Monitoring of HIV/ HCV-Coinfected Women during Pregnancy
An elevation in hepatic enzymes following initiation of ART can occur in HIV/HCV-coinfected women—particularly in those with low CD4 cell counts at treatment initiation—as a result of an immune-mediated flare in HCV disease triggered by immune reconstitution with ART. HCV infection may increase the hepatotoxic risk of certain ARV agents, specifically PIs and nevirapine. Pregnant women with HIV/HCV coinfection should be counseled about signs and symptoms of liver toxicity, and transaminase levels should be assessed 1 month after initiation of ARV drugs and then every 3 months thereafter. If hepatic toxicity occurs, consideration may need to be given to substituting a less hepatotoxic drug regimen, and if clinical symptoms or significant elevations of transaminases occur, drugs may need to be temporarily discontinued. Differentiating between a flare of HCV disease associated with immune reconstitution and drug toxicity often can be difficult; therefore, consultation with an expert in HIV and HCV coinfection is strongly recommended.
Mode of Delivery
The majority of studies of elective cesarean delivery in HCV-infected women with or without HIV coinfection have found that the procedure does not reduce the risk of perinatal transmission of HCV.16,19-21 Thus, the general recommendations for mode of delivery are the same in women with HIV/HCV coinfection as in those with HIV infection alone (see Intrapartum Care).

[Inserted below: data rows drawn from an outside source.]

/-- R110, R111, R245 to R248, R250, R252, R260, R262, R417, R431. TLBINV starts and, when every core has answered, drops the translations it
names from every core and last-page register (R257 to R260); MARCFG (R247), L1CFG (R245) and ACCCTL (R262) take their fields, and a reserved
value is ignored, with no more lines and bricks left in a core than its new L1 and brick store hold; the carve-out changes when no team is
resident and no engine command in flight, and the Marrow keeps two ways fewer of each set for each eighth (R247; which lines it keeps is the
model's choice: log entry 42); every device line has one home slice of 54 (R246) and one channel of 24 (R250), and three lines that follow
one another lie in three groups of eight channels; a count that has reached THRESH is recorded and starts again (R262). A write of a
register's own width at its own offset sets its fields: LQWEIGHT, DBERR, LQERR and DBBIND (R111), MCLASS (R248), ASTAB (R252) and RRWATCH
(R431); a write of another width changes nothing (R440); HALTSTAT is cleared by writing a 1 to its top bit (R417); nothing but the management
block takes a write before READY (the model's reading: log entry 46). -/
def Obligations.RegisterEventResult : Prop :=
  ((∀ (s : State) (asid va : Nat), s.booted = true → s.tlbinv = none →
    exec (.tlbinvPage asid va) s = .next { s with tlbinv := some (0, asid % 2 ^ 16, va) } ∧
    exec (.tlbinvAsid asid) s = .next { s with tlbinv := some (1, asid % 2 ^ 16, 0) } ∧
    exec .tlbinvAll s = .next { s with tlbinv := some (2, 0, 0) }) ∧
  (∀ (s : State) (mode asid va : Nat), s.tlbinv = some (mode, asid, va) →
    exec .tlbinvDone s = .next
      { dropTranslations s (if mode = 2 then none else some asid) (if mode = 0 then some va else none) with tlbinv := none }) ∧
  (∀ (s : State) (core asid va : Nat) (need : Need), tlbHit (getCore (dropTranslations s none none) core) asid va need = none ∧
    (getCore (dropTranslations s none none) core).upper = [] ∧ ∀ k, lprHit (getThread (dropTranslations s none none) k).lpr va need = none) ∧
  (∀ (s : State) (x : Word), s.booted = true →
    exec (.marcfgWrite x) s = .next (if x.extractLsb' 0 3 = 7 then s else { s with marcfgReq := (x.extractLsb' 0 3).toNat }) ∧
    exec (.accctlWrite x) s = .next { s with accctl := x &&& 0x8000FFFF#32, accCounts := if x.msb then s.accCounts else [] } ∧
    ∀ core, core < 216 → classOfCore core = .d → x.extractLsb' 0 2 ≠ 3 →
      ∃ t, exec (.l1cfgWrite core x) s = .next t ∧ (∀ j, j ≠ core → getCore t j = getCore s j) ∧ t = { s with cores := t.cores } ∧
        let c := getCore s core
        let d := getCore t core
        let size := (x.extractLsb' 0 2).toNat
        d = { c with l1cfg := size, l1 := d.l1, bricks := d.bricks } ∧ (∀ l ∈ d.l1, l ∈ c.l1) ∧ (∀ e ∈ d.bricks, e ∈ c.bricks) ∧
          128 * d.l1.length + 65536 * size ≤ 256 * 1024 ∧ (d.bricks.map (·.size)).foldl (· + ·) 0 ≤ 65536 * size) ∧
  (∀ s : State, s.marcfgReq ≠ s.marcfgActive → s.teams = [] → enginesIdle s = true →
    let top := s.marcfgReq * 192 * 2 ^ 20
    exec .carveChange s = .next
      { s with
        marcfgActive := s.marcfgReq, carve := s.carve.filter (fun e => decide (e.1 < top)),
        carvePoison := s.carvePoison.filter (fun l => decide (128 * l < top)),
        marrow := s.marrow.map (fun e => (e.1, e.2.take (16 - 2 * s.marcfgReq))),
        order := { s.order with hist := s.order.hist.filter (fun e => decide (e.1 % 3 ≠ 1)) } }) ∧
  (∀ line : Nat, sliceOf line < 54 ∧ sliceOf line / 2 = line % 27 ∧
    (sliceOf line % 2 = 1 ↔ ((List.range 20).map (fun i => line / 2 ^ i % 2)).foldl (· + ·) 0 % 2 = 1) ∧
    channelOf line < 24 ∧ channelOf line / 8 = line % 3 ∧
    channelOf line % 8 = (line % 8) ^^^ (line / 8 % 8) ^^^ (line / 64 % 8) ^^^ (line / 512 % 8)) ∧
  (∀ (s : State) (asid region : Nat), region < 2 ^ 31 →
    let key := asid * 2 ^ 31 + region
    s.accctl.msb = true → s.accctl.toNat % 65536 ≠ 0 → s.accctl.toNat % 65536 ≤ kget 0 s.accCounts key →
    exec (.accessCounterRecord asid region) s = .next (accRecord s key))) ∧
  ((∀ (s : State) (x : DWord), s.booted = true →
    let low := x.extractLsb' 0 32
    exec (.registerWrite 0x000000 32 x) s = .next { s with lqweight := low } ∧
    exec (.registerWrite 0x000004 32 x) s = .next { s with dberr := low } ∧
    exec (.registerWrite 0x000008 32 x) s = .next { s with lqerr := low } ∧
    exec (.registerWrite 0x200028 32 x) s = .next { s with mclass := low } ∧
    exec (.registerWrite 0x200000 64 x) s = .next { s with astab := x &&& 0x00000FFFFFFF0000#64 } ∧
    exec (.registerWrite 0x2000A8 64 x) s = .next { s with rrwatch := x } ∧
    (∀ n, n < 256 → exec (.registerWrite (0x1000 + 4 * n) 32 x) s = .next { s with dbbind := kset 0 s.dbbind n (low &&& 0x801FFFFF#32) }) ∧
    exec (.registerWrite 0x000218 64 x) s = .next (if x.msb then { s with haltstat := 0, haltpc := 0 } else s) ∧
    exec (.registerWrite 0x000000 64 x) s = .next s ∧ exec (.registerWrite 0x200000 32 x) s = .next s) ∧
  (∀ (s : State) (off width : Nat) (x : DWord), s.booted = false → off < 0x400000 → exec (.registerWrite off width x) s = .next s))

/-- R284, R286 to R288, R291, R294, R295, R384. An engine starts the next command of its queue, unless a PUB before it of a slot it names waits
for its exchange, lands its elements one after another, counts the bytes on its barrier, and ends it with the bytes it skipped, its writes
before what its slot and its node release; a PUB's exchange makes the shadow visible, raises the generation and delivers it, its thread
after the writes that filled the shadow, and no core holds a translation in the slot's range. (That a command behind a PUB not yet exchanged
does not start is the model's reading, log entry 50, and so is that the marks of lines a command has written whole end with it, log entry 15.) -/
def Obligations.EngineEventResult : Prop :=
  (∀ (s : State) (core : Nat) (c : EngCmd), nextEng (getCore s core) = some c → pubBefore s c = true →
    exec (.engineCommandStart core) s = .next s) ∧
  (∀ (s : State) (core : Nat) (c : EngCmd), nextEng (getCore s core) = some c → pubBefore s c = false → c.sub ≠ 5 →
    let n := listLen c.sub (tidOf c.src) (tidOf c.dst)
    let l := readList c n s
    exec (.engineCommandStart core) s = .next
      (putEng l.2 core { c with started := true, idx := l.1.map (·.getD 0), faulted := c.faulted || l.1.any (·.isNone) })) ∧
  (∀ (s : State) (core : Nat) (c : EngCmd), nextEng (getCore s core) = some c → pubBefore s c = false → c.sub = 5 →
    let src := tidOf c.src
    let r := stageSource src (volume src.box) s { c with started := true, idx := [] }
    exec (.engineCommandStart core) s = .next (putEng r.1 core r.2)) ∧
  (∀ (s : State) (core id n : Nat) (c : EngCmd), engCmd s core id = some c → c.started = true → ((engArrives s c).isSome = true → logBlocked s 1 = false) →
    let r := engItems n s c
    exec (.engineBytesLand core id n) s = .next
      (engCount (putEng r.1 core { r.2.1 with counted := r.2.1.counted + r.2.2 }) core r.2.1 r.2.2)) ∧
  (∀ (s : State) (core id : Nat) (c : EngCmd), engCmd s core id = some c → c.started = true → c.pod = none →
    ((engArrives s c).isSome = true → logBlocked s 1 = false) →
    let src := tidOf c.src
    let dst := tidOf c.dst
    let r := engItems (workItems c src dst) s c
    let u := engGive (engCount (engClear r.1 r.2.1) core r.2.1 (byteTotal c src dst - r.2.1.counted)) r.2.1
    exec (.engineCommandEnd core id) s = .next (modCore u core (fun q => { q with engq := q.engq.filter (fun x => decide (x.id ≠ id)) }))) ∧
  (∀ (s : State) (core : Nat) (p : PubCmd) (x : PubSlot) (k tag : Nat), s.pubs.find? (fun q => decide (q.id = p.id)) = some p → pubReady s p = true →
    p.pod = none → p.thread = some (k, tag) →
    let u := { s with pubs := s.pubs.filter (fun q => decide (q.id ≠ p.id)) }
    pubSlot u p.asid p.slot = some x →
    let me := commandAgent p.id
    let m := unitWrite (unitWrite u me (x.addr + 0x20) (leBytes 4 ((x.gen + 1) % 2 ^ 32))) me (x.addr + 0x0E)
      [BitVec.ofNat 8 (rdMem u (x.addr + 0x0E) 1 ^^^ 2)]
    let d := dropSlot m p.asid x
    exec (.pubExchange core p.id) s = .next
        (fillResult (acquired (takeFrom d k (.slot p.slot)) k) k tag [⟨BitVec.ofNat 32 (x.gen + 1), false⟩]) ∧
      d = { m with threads := d.threads, cores := d.cores, order := { m.order with walked := m.order.next } } ∧
      (∀ e ∈ d.threads, ∃ t, (e.1, t) ∈ m.threads ∧ (e.2 = t ∨ e.2 = { t with lpr := none })) ∧
      (∀ (c va : Nat) (need : Need), x.va ≤ va → va < x.va + x.size → tlbHit (getCore d c) p.asid va need = none) ∧
      ∀ c l, x.phys0 ≤ 128 * l → 128 * l < x.phys0 + x.size → ¬l ∈ (getCore d c).l1)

Evaluation of HCV-Exposed Infants
Infants born to women with HIV/HCV coinfection should be assessed for HCV infection with anti-HCV antibody testing after age 18 months. Infants who screen positive should undergo confirmatory HCV RNA testing. HCV RNA virologic testing can be done after age 2 months, if earlier diagnosis is indicated or desirable.22,23 Because HCV viremia can be intermittent, two negative HCV RNA tests at or after age 2 months, including one at or after age 12 months, are needed to definitively exclude HCV infection. Children are considered to be HCV-infected if they have two or more positive HCV RNA polymerase chain reaction results at any age, or are HCV antibody-positive beyond age 18 months.